Гражданские и военные власти окраин тревожил бурный рост влияния КПИ и предпочтение перед другими партиями, которое все чаще оказывал ей президент. Уход 1 декабря 1956 г. суматранца Хатты с поста вице–президента был также негативно воспринят Внешними провинциями. Большинство из них, но в особенности мусульманские анклавы Суматры, Сулавеси, Калимантана, а также Западной Явы, всегда рассматривали Хатту как гаранта интересов окраин, своего представителя в высших эшелонах управления. Дисперсия власти остро испытывалась и в ТНИ. Провинциальные командующие были недовольны возвышением «штабиста» Насутиона в ущерб «строевым командирам» М. Симболону (Северная Суматра), А. Кавиларангу (Западная Ява). Первоначально своеволие и непокорство командующих выражались преимущественно в попустительстве или прямом участии в нелегальном бартере, оправдываемом тем, что министерство обороны не покрывает насущных нужд их воинских контингентов. Меры пресечения, тогда принятые кабинетом Али, оказались неэффективными. Закрепившиеся в провинциальных военных округах многие их начальники саботировали план должностной ротации, принятый Насутионом, игнорировали его приказ воздерживаться от вмешательства в политику. Ряд командующих округами выступали за федеральный государственный строй.

ТНИ фактически вновь распалась на две фракции. Общими для обеих были разочарование в «импортированном с Запада» режиме парламентской демократии, страх перед «возможной коммунистической диктатурой», требование допустить верхушку армии к участию в высшей власти. Обе настаивали на создании «делового» внепарламентского кабинета, по существу авторитарного правительства. Однако лидер первой фракции Насутион желал, чтобы этот кабинет возглавил сам Сукарно. В Хатте он видел не патрона, а тактического союзника. Лидер второй, З. Лубис, и его политические покровители требовали, чтобы премьером чрезвычайного кабинета, опирающегося на армию, был именно антикоммунист Хатта, и настаивали на сформировании сената, который отстаивал бы в центре интересы окраин. Таким образом, речь уже пошла о пересмотре явочным порядком конституционных устоев, курсе на федерализм и установлении авторитарного режима.

Получив отпор, вторая фракция офицерства перешла к действиям. 3. Лубис предпринял две попытки осуществить в центре военный переворот силами преданных ему частей (октябрь и ноябрь 1956 г.), чтобы поставить у власти военную хунту. Потерпев неудачу, он бежал на Суматру.

Предвидя нереальность достижения своих целей в масштабе всей страны при противодействии президента, «яванских партий» и начштаба армии и в то же время ощущая бессилие центра, местные командующие из фракции 3. Лубиса на Суматре перешли к тактике прямого противостояния правительству в своих провинциях. 20 декабря 1956 г. на Центральной Суматре офицерский союз Совет Бантенг[53] под руководством командира полка подполковника Ахмада Хусейна провозгласил, что временно берет власть в провинции в свои руки.
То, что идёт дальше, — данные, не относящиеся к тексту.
-- ==== Sys2Proof/Machine/State.lean ====
section
/-! DEFINITION. The state of one RLECODEC instance (10_state.md R30) as plain data, the reasons a step can
stop, and the state after power-on. -/

namespace Sys2Proof.Machine

/-- The error codes (60_exceptions.md R271); the number of each is `ErrCode.num`. -/
inductive ErrCode where
  | noError | eIllegal | eAlign | eRange | eParam | eOverlap | eCapacity | eCorrupt | eMalformed | eType
deriving DecidableEq, Repr

/-- The STATUS register's fields (10_state.md R37). -/
structure Status where
  /-- 1 while the engine is executing a chain. -/
  busy : Bool
  /-- 1 if the last chain ended at a STOP descriptor. -/
  done : Bool
  /-- 1 if the last chain ended with an error. -/
  err : Bool
  /-- ERR_CODE, the code of the last error. -/
  code : ErrCode
deriving DecidableEq, Repr

/-- The buffer memory `M` (20_memory.md R80): its size MEM_BYTES and the bytes that differ from what an
unlisted byte reads as, addresses strictly rising (`Memory.wf`). -/
structure Memory where
  size : Nat
  cells : List Host.Cell
deriving DecidableEq, Repr

/-- A HOST access or a reset of the platform, the transitions of 70_reset_and_hazards.md R311 that are not
ENGINE steps. Widths are in bytes. -/
inductive HostAct where
  /-- Read the register at an offset (10_state.md R31). -/
  | regRead (off : BitVec 12) (width : Nat)
  /-- Write the register at an offset (10_state.md R31). -/
  | regWrite (off : BitVec 12) (width : Nat) (v : Word)
  /-- Read the memory window (20_memory.md R86). -/
  | memRead (a : Word) (width : Nat)
  /-- Write the memory window (20_memory.md R86). -/
  | memWrite (a : Word) (width : Nat) (v : Word)
  /-- A hardware reset that is not power-on (70_reset_and_hazards.md R301). -/
  | hardReset
  /-- Power-on with the memory contents M0 (70_reset_and_hazards.md R301, 93_implementation_defined.md I3). -/
  | powerOn (m0 : List Host.Cell)
deriving DecidableEq, Repr

/-- Whose turn it is: the interleaving that the spec leaves open (20_memory.md R94, log 4). -/
inductive Turn where
  | engine
  | host (act : HostAct)
deriving DecidableEq, Repr

/-- The machine's state (10_state.md R30); INVENTORY.md lists every field with its rule. -/
structure State where
  /-- The buffer memory `M` (R30 item 1). -/
  mem : Memory
  /-- STATUS (R37). -/
  status : Status
  /-- DESC_PC (R39). -/
  pc : Word
  /-- ERR_PC (R40). -/
  errPc : Word
  /-- ERR_INFO (R41). -/
  errInfo : Word
  /-- IRQ_STATUS[2:0]: DONE, ERR, DESC (R42). -/
  irqStatus : BitVec 3
  /-- IRQ_ENABLE[2:0] (R43). -/
  irqEnable : BitVec 3
  /-- RES0..RES3 (R45). -/
  res : Vector Word 4
  /-- F0..F31 (R46). -/
  f : Vector Word 32
  /-- The MODEL's own: the turns still to be taken, oldest first; none left means the ENGINE's (log 4). -/
  turns : List Turn
  /-- The MODEL's own: the data the last HOST read returned (log 7). -/
  hostData : Word
  /-- The MODEL's own: how often unspecified bytes have been produced (log 3). -/
  freeCount : Nat
deriving DecidableEq, Repr

/-- Why the machine stops. No descriptor raises one: every error of the spec is an error entry, a next
state (60_exceptions.md R274). -/
inductive Fault where
  /-- A HOST memory-window access while BUSY = 1, which would race with the chain. Raised by a HOST turn
  (20_memory.md R90, 70_reset_and_hazards.md R309, R312: the model has no such step). Safe (log 6). -/
  | hostRace
deriving DecidableEq, Repr

/-- Why the model has no step. -/
inductive Refusal where
  /-- An instruction with no meaning yet, raised by an arm of `exec`. Safe; no arm is left. -/
  | notModelled (mnemonic : String)
  /-- A HOST register access that is not 32-bit at a multiple of 4, raised by a HOST turn
  (10_state.md R31, 70_reset_and_hazards.md R312: no rule says what happens). Safe (log 6). -/
  | hostRegisterAccess
  /-- A HOST memory-window access that is not 1, 2 or 4 bytes naturally aligned, raised by a HOST turn
  (20_memory.md R86, 70_reset_and_hazards.md R312: no rule says what happens). Safe (log 6). -/
  | hostMemoryAccess
deriving DecidableEq, Repr

/-- STATUS after reset (70_reset_and_hazards.md R300). -/
def Status.reset : Status := ⟨false, false, false, .noError⟩

/-- The machine right after power-on (70_reset_and_hazards.md R300, R301). DESIGN CHOICE: MEM_BYTES is its
reference value (log 2), `M` lists nothing (log 1), and the model's own fields are empty (logs 3, 4, 7). -/
def State.reset : State where
  mem := ⟨Config.memBytesRef, []⟩
  status := Status.reset
  pc := 0#32
  errPc := 0#32
  errInfo := 0#32
  irqStatus := 0#3
  irqEnable := 0#3
  res := Vector.replicate 4 0#32
  f := Vector.replicate 32 0#32
  turns := []
  hostData := 0#32
  freeCount := 0

end Sys2Proof.Machine
end

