-- ==== Sys2Proof/Laws/Bytes.lean ====
section
/-! SUPPORT. Byte order: a number comes back from its bytes, and bytes from their number. -/

namespace Sys2Proof

@[simp] theorem leBytes_length (w v : Nat) : (leBytes w v).length = w := by
  induction w generalizing v with
  | zero => rfl
  | succ w ih => simp [leBytes, ih]

@[simp] theorem uintBytes_length (w : Nat) (be : Bool) (v : Nat) : (uintBytes w be v).length = w := by
  unfold uintBytes; split <;> simp

theorem leNat_leBytes (w v : Nat) : leNat (leBytes w v) = v % 256 ^ w := by
  induction w generalizing v with
  | zero => simp [leBytes, leNat, Nat.mod_one]
  | succ w ih =>
    rw [leBytes, leNat, ih, BitVec.toNat_ofNat, pow_succ' 256, Nat.mod_mul (a := 256)]

theorem leNat_lt (bs : List Byte) : leNat bs < 256 ^ bs.length := by
  induction bs with
  | nil => simp [leNat]
  | cons b bs ih =>
    have hb : b.toNat < 256 := b.isLt
    rw [leNat, List.length_cons, pow_succ']
    omega

theorem leBytes_leNat (bs : List Byte) : leBytes bs.length (leNat bs) = bs := by
  induction bs with
  | nil => rfl
  | cons b bs ih =>
    have hb : b.toNat < 256 := b.isLt
    rw [List.length_cons, leBytes, leNat]
    congr 1
    · apply BitVec.eq_of_toNat_eq
      rw [BitVec.toNat_ofNat]
      norm_num
      omega
    · rw [show (b.toNat + 256 * leNat bs) / 256 = leNat bs by omega, ih]

/-- ReadUInt of what WriteUInt stored (00_scope.md R11). -/
theorem uintOfBytes_uintBytes (w : Nat) (be : Bool) (v : Nat) :
    uintOfBytes be (uintBytes w be v) = v % 256 ^ w := by
  cases be <;> simp [uintOfBytes, uintBytes, leNat_leBytes]

/-- WriteUInt of what ReadUInt read (00_scope.md R11). -/
theorem uintBytes_uintOfBytes (be : Bool) (bs : List Byte) :
    uintBytes bs.length be (uintOfBytes be bs) = bs := by
  cases be
  · simp [uintOfBytes, uintBytes, leBytes_leNat]
  · have := leBytes_leNat bs.reverse
    rw [List.length_reverse] at this
    simp [uintOfBytes, uintBytes, this]

/-- A word comes back from its four bytes (30_encoding.md R110). -/
theorem ofNat_leNat_leBytes (w : Word) : BitVec.ofNat 32 (leNat (leBytes 4 w.toNat)) = w := by
  apply BitVec.eq_of_toNat_eq
  have := w.isLt
  rw [leNat_leBytes, BitVec.toNat_ofNat]
  omega

@[simp] theorem bytesOfDesc_length (d : Desc) : (bytesOfDesc d).length = 32 := by
  simp [bytesOfDesc]

end Sys2Proof
end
Сопротивления практически не последовало, и уже 22 декабря полковник М. Симболон на Северной Суматре ввел чрезвычайное положение и заявил о разрыве с «явацентристским» правительством. 24 декабря их примеру последовал южносуматранский командующий подполковник Барлиан. На Сумтре начали складываться, партикуляристские военно–террористические режимы, развернулись аресты представителей прогрессивных сил. Экономические связи с центром были практически разорваны. Позже вскрылись факты финансовой поддержки диссидентов–командующих монополиями Запада, в том числе нефтяными гигантами США — компаниями «Калтекс» и «Станвак». Страна оказалась перед угрозой дезинтеграции иностранной интервенции.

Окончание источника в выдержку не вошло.